## THE DATA
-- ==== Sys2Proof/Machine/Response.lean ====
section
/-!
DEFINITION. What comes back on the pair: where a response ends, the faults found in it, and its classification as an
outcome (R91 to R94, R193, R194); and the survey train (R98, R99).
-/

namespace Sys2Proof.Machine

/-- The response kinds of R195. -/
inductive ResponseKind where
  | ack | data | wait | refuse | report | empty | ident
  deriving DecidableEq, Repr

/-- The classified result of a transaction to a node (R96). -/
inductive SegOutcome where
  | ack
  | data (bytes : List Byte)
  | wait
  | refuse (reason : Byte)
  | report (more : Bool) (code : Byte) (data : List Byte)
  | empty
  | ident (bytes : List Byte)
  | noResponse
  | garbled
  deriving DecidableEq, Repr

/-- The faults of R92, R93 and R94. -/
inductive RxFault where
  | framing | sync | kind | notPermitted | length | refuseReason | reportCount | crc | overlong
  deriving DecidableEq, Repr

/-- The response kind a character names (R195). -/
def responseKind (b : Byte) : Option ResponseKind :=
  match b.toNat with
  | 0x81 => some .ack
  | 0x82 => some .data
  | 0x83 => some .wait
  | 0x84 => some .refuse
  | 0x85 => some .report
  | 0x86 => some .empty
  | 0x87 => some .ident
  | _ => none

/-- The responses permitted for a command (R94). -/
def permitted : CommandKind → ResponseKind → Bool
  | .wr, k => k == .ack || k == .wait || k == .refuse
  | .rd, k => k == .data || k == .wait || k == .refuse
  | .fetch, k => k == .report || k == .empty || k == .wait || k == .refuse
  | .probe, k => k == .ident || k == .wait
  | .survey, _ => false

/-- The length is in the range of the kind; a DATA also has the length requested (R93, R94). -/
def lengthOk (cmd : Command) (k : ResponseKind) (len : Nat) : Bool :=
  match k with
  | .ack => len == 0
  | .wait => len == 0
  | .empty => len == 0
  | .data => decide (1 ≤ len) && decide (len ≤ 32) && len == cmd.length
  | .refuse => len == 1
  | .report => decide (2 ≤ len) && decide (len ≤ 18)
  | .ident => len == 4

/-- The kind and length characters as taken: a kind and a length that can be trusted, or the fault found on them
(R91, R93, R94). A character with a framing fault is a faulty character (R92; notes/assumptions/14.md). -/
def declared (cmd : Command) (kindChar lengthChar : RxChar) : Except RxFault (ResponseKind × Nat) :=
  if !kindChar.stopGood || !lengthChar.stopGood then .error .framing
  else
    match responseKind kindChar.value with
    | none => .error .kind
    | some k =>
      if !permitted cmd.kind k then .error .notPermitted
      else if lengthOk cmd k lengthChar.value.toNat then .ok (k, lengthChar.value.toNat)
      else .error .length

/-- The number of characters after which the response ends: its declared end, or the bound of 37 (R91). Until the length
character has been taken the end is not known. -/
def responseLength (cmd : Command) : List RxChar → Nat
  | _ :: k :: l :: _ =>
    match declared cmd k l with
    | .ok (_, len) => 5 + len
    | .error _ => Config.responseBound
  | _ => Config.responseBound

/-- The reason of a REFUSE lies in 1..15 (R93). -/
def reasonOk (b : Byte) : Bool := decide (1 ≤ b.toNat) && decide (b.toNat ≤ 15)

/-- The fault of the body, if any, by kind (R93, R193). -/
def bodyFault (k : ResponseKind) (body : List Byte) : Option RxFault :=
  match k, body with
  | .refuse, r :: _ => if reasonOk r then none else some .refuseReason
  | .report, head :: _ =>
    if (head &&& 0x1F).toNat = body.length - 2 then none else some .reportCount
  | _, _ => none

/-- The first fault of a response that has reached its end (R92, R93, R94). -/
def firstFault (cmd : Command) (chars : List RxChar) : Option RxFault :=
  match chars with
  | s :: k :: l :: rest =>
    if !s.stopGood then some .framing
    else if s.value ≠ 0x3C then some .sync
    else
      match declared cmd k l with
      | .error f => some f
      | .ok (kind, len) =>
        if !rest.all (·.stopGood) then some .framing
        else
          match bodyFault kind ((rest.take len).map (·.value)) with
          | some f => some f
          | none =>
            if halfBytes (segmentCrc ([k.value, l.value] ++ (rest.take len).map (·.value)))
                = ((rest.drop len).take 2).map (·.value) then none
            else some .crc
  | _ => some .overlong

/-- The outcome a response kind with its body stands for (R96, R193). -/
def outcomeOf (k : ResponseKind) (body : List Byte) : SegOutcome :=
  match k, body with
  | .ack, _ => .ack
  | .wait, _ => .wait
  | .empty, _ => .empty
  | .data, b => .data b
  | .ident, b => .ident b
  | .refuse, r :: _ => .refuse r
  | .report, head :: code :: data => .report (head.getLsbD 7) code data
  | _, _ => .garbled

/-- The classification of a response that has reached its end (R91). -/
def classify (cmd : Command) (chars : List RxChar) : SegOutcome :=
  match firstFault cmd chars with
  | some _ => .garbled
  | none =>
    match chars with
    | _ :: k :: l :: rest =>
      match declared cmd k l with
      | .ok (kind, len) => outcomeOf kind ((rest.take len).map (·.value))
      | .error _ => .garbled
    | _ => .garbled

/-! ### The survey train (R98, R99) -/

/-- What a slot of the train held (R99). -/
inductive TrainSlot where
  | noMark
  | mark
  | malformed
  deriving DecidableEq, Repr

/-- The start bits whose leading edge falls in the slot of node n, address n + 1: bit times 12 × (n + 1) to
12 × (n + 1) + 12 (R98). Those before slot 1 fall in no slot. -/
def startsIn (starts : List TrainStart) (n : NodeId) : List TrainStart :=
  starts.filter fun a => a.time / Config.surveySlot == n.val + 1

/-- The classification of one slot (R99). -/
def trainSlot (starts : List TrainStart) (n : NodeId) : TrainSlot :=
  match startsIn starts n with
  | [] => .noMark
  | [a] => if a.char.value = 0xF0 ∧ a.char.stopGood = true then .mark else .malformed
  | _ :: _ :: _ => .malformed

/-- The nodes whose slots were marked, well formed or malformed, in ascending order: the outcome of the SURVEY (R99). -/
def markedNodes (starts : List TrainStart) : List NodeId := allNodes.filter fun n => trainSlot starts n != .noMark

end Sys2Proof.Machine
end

## EXERCISE GOAL
Please transcribe exactly the lines above from the line that has "def responseKind (b" up to and including the line that has "k => k == .ack"; no other line belongs in the answer.

## RESULT
def responseKind (b : Byte) : Option ResponseKind :=
  match b.toNat with
  | 0x81 => some .ack
  | 0x82 => some .data
  | 0x83 => some .wait
  | 0x84 => some .refuse
  | 0x85 => some .report
  | 0x86 => some .empty
  | 0x87 => some .ident
  | _ => none

/-- The responses permitted for a command (R94). -/
def permitted : CommandKind → ResponseKind → Bool
  | .wr, k => k == .ack || k == .wait || k == .refuse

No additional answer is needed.